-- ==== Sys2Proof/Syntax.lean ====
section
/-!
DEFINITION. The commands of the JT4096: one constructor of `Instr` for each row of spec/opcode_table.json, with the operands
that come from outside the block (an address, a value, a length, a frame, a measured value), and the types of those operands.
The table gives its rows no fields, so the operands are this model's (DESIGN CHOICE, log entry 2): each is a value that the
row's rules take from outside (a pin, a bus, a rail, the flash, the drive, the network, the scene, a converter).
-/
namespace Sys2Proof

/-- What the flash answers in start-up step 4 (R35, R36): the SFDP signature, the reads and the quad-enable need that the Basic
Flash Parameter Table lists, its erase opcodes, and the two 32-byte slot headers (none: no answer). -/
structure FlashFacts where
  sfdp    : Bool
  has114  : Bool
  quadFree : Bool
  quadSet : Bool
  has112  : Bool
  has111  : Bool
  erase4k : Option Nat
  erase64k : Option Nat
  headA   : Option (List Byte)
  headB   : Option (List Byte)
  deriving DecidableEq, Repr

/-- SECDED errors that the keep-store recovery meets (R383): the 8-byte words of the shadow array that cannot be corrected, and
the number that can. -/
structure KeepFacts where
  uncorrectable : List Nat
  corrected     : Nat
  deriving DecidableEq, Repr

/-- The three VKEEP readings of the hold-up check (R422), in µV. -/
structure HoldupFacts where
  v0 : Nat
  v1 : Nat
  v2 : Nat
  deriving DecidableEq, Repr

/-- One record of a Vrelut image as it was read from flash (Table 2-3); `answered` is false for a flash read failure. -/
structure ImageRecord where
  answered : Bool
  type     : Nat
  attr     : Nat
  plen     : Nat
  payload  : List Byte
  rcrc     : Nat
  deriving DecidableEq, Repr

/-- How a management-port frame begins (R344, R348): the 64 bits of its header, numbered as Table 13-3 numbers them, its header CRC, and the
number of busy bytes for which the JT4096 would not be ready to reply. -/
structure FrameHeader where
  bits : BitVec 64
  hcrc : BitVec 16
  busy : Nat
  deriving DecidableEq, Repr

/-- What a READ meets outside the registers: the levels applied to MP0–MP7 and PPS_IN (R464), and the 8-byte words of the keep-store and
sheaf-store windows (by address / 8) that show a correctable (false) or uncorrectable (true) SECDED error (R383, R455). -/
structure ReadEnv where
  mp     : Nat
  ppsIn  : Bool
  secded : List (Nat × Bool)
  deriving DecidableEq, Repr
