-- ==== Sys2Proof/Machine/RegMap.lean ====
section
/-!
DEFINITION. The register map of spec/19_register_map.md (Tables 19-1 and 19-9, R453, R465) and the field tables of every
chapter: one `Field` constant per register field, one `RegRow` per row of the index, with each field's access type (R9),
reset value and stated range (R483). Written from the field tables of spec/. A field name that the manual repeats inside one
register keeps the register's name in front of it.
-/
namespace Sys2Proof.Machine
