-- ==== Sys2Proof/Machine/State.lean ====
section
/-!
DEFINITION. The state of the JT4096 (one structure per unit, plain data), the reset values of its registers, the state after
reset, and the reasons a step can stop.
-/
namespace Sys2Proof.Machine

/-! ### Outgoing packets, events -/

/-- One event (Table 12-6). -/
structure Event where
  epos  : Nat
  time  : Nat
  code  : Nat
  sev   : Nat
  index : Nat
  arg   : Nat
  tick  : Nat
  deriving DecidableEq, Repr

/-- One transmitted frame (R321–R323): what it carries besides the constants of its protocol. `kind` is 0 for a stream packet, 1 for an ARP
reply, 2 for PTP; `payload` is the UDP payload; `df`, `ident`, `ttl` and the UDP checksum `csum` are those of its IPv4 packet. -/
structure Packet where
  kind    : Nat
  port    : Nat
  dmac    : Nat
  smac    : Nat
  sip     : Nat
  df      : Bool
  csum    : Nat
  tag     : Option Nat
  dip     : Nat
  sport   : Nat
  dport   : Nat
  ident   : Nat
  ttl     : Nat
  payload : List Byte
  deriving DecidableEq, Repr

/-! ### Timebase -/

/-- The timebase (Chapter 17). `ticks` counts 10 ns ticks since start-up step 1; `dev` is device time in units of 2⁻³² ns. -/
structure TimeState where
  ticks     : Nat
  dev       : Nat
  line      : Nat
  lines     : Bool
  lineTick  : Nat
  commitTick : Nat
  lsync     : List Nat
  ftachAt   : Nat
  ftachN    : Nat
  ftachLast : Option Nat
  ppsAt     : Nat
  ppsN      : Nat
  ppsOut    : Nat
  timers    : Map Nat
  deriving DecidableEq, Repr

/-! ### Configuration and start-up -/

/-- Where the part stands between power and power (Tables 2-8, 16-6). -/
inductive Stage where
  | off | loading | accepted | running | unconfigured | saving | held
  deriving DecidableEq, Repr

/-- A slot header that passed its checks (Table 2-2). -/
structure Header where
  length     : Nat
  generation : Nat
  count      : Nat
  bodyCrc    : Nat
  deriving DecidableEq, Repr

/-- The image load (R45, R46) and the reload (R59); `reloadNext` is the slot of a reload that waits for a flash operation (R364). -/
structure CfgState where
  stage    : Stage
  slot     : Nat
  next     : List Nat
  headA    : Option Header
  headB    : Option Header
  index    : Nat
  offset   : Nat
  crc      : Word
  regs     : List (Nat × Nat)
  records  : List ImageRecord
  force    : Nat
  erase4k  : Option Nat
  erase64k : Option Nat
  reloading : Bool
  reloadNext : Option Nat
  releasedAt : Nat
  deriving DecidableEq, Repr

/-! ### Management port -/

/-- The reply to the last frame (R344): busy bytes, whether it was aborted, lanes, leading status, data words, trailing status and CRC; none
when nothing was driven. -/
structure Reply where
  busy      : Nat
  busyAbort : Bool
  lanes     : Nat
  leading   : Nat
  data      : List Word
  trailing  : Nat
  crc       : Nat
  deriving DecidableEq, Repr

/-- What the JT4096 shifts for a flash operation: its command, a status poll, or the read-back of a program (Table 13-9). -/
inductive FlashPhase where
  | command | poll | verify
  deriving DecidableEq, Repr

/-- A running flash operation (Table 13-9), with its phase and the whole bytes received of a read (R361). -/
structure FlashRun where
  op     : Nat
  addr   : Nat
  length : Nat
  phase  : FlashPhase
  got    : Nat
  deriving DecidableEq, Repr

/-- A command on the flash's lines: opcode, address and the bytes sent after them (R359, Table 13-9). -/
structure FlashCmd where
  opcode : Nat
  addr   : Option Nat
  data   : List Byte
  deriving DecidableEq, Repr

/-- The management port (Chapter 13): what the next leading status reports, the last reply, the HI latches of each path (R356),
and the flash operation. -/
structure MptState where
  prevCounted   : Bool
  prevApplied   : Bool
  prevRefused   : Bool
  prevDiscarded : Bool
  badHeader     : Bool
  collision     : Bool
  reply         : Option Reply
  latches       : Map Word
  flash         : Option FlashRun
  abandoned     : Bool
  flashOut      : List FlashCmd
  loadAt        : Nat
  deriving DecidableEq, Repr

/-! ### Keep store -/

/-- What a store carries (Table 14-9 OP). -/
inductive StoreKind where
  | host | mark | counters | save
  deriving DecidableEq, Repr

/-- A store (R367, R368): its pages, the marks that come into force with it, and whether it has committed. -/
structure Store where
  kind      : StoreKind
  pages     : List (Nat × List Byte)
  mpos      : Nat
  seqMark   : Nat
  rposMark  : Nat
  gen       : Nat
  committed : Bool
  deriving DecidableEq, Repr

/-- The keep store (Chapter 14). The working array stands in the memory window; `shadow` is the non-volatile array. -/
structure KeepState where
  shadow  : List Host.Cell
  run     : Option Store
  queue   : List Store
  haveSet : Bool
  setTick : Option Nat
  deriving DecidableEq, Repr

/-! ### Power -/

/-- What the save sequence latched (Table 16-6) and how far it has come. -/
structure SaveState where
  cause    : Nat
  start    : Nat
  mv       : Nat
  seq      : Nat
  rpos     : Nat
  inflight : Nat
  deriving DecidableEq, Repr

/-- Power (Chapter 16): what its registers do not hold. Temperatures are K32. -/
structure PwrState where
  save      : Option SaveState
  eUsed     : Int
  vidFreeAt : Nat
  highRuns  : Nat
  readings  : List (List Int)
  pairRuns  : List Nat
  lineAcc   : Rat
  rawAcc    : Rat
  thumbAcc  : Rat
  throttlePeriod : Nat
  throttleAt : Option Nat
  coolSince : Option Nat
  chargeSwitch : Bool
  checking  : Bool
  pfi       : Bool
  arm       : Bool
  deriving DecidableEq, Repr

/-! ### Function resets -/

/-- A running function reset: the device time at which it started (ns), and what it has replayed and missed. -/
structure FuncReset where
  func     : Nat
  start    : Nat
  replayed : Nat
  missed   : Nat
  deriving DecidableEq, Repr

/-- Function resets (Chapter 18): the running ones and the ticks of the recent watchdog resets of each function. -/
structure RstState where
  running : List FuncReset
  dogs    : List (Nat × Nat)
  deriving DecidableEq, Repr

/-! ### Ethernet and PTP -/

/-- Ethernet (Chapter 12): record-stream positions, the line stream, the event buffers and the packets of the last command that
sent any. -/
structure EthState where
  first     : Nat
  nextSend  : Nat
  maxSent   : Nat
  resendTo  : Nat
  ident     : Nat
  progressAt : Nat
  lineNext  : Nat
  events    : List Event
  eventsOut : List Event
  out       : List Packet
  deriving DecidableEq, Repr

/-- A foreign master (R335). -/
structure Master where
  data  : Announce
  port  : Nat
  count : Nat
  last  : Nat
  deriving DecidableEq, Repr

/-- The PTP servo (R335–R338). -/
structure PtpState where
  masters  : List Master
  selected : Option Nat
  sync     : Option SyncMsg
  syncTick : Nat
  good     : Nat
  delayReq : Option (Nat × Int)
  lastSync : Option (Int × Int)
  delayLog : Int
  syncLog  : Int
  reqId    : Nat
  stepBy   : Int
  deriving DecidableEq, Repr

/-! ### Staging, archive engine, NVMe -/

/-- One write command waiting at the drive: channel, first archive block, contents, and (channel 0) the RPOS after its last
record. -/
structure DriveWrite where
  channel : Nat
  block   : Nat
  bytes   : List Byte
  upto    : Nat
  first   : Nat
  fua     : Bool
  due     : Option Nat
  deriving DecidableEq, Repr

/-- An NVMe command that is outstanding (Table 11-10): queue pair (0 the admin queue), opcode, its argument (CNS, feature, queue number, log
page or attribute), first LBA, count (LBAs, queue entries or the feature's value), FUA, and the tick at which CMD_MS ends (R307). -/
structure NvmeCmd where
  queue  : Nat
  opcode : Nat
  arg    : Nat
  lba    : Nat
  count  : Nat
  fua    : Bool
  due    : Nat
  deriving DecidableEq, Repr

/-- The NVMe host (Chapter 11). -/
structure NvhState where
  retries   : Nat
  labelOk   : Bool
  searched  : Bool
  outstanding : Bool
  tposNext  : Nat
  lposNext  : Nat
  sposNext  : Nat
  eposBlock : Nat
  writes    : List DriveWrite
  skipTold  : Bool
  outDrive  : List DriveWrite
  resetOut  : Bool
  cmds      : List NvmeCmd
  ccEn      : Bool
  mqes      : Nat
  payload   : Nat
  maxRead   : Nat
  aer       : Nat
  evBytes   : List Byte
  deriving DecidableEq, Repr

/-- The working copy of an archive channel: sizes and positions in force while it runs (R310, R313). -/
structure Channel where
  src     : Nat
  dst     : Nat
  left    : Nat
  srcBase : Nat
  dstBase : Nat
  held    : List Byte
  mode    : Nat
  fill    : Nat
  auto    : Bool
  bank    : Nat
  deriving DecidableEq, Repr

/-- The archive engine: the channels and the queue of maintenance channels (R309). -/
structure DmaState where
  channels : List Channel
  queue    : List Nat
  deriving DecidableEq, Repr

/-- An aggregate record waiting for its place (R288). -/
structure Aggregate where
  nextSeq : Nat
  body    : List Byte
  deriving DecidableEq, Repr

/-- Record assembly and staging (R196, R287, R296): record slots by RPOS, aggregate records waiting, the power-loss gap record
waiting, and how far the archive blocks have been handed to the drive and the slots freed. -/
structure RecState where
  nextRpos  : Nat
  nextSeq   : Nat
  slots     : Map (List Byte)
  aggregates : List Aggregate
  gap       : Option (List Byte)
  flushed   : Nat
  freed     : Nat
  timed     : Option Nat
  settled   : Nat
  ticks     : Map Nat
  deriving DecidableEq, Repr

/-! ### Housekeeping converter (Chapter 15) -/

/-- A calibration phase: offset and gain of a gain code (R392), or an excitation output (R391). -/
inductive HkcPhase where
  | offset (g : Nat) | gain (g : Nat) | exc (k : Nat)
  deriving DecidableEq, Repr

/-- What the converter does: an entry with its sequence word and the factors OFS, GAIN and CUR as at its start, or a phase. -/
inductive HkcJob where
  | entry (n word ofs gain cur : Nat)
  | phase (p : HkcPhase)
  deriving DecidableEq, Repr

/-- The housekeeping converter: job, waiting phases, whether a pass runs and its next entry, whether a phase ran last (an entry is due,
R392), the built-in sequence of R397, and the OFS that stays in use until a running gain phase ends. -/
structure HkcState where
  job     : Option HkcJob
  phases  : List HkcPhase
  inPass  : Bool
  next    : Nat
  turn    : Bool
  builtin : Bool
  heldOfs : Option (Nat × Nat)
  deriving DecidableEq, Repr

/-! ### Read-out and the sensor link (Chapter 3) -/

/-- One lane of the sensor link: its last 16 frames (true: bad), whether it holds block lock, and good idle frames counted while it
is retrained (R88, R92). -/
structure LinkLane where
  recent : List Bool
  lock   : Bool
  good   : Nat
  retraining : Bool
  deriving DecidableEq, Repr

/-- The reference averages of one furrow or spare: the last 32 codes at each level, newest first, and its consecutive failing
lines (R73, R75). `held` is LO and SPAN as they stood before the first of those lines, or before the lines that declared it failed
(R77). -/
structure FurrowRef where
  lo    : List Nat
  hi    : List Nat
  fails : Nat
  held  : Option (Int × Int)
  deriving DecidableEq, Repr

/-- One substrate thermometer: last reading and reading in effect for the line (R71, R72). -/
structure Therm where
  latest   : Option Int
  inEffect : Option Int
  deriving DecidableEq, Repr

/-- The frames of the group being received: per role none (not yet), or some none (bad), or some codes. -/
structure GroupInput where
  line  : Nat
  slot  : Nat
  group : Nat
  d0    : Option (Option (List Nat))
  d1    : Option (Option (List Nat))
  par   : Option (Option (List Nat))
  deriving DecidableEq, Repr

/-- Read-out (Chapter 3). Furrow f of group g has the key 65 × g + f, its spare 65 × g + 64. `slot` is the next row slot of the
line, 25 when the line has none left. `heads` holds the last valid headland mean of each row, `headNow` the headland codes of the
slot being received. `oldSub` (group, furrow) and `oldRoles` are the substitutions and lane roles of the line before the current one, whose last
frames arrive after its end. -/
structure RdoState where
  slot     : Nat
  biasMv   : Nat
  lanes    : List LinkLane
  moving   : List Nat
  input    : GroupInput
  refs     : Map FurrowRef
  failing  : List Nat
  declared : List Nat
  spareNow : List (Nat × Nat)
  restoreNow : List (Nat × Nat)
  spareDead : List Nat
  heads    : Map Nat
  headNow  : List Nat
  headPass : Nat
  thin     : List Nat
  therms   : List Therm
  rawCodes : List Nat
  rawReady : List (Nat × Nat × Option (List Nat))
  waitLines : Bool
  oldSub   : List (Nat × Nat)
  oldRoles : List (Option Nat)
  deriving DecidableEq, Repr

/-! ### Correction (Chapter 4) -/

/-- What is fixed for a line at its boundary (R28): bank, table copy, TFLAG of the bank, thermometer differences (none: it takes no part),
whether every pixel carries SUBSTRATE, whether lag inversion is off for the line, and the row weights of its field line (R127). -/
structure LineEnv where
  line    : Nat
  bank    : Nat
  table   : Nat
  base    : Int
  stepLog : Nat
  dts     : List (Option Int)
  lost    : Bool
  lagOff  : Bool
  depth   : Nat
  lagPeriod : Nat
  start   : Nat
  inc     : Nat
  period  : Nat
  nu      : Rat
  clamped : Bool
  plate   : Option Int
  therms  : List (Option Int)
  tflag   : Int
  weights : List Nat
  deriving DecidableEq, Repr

□ □ □ □ □

**Your goal**: From the top of the material above, please transcribe each line exactly. Include the line with "that come from" and end there.

**Task output**:
-- ==== Sys2Proof/Syntax.lean ====
section
/-!
DEFINITION. The commands of the JT4096: one constructor of `Instr` for each row of spec/opcode_table.json, with the operands
that come from outside the block (an address, a value, a length, a frame, a measured value), and the types of those operands.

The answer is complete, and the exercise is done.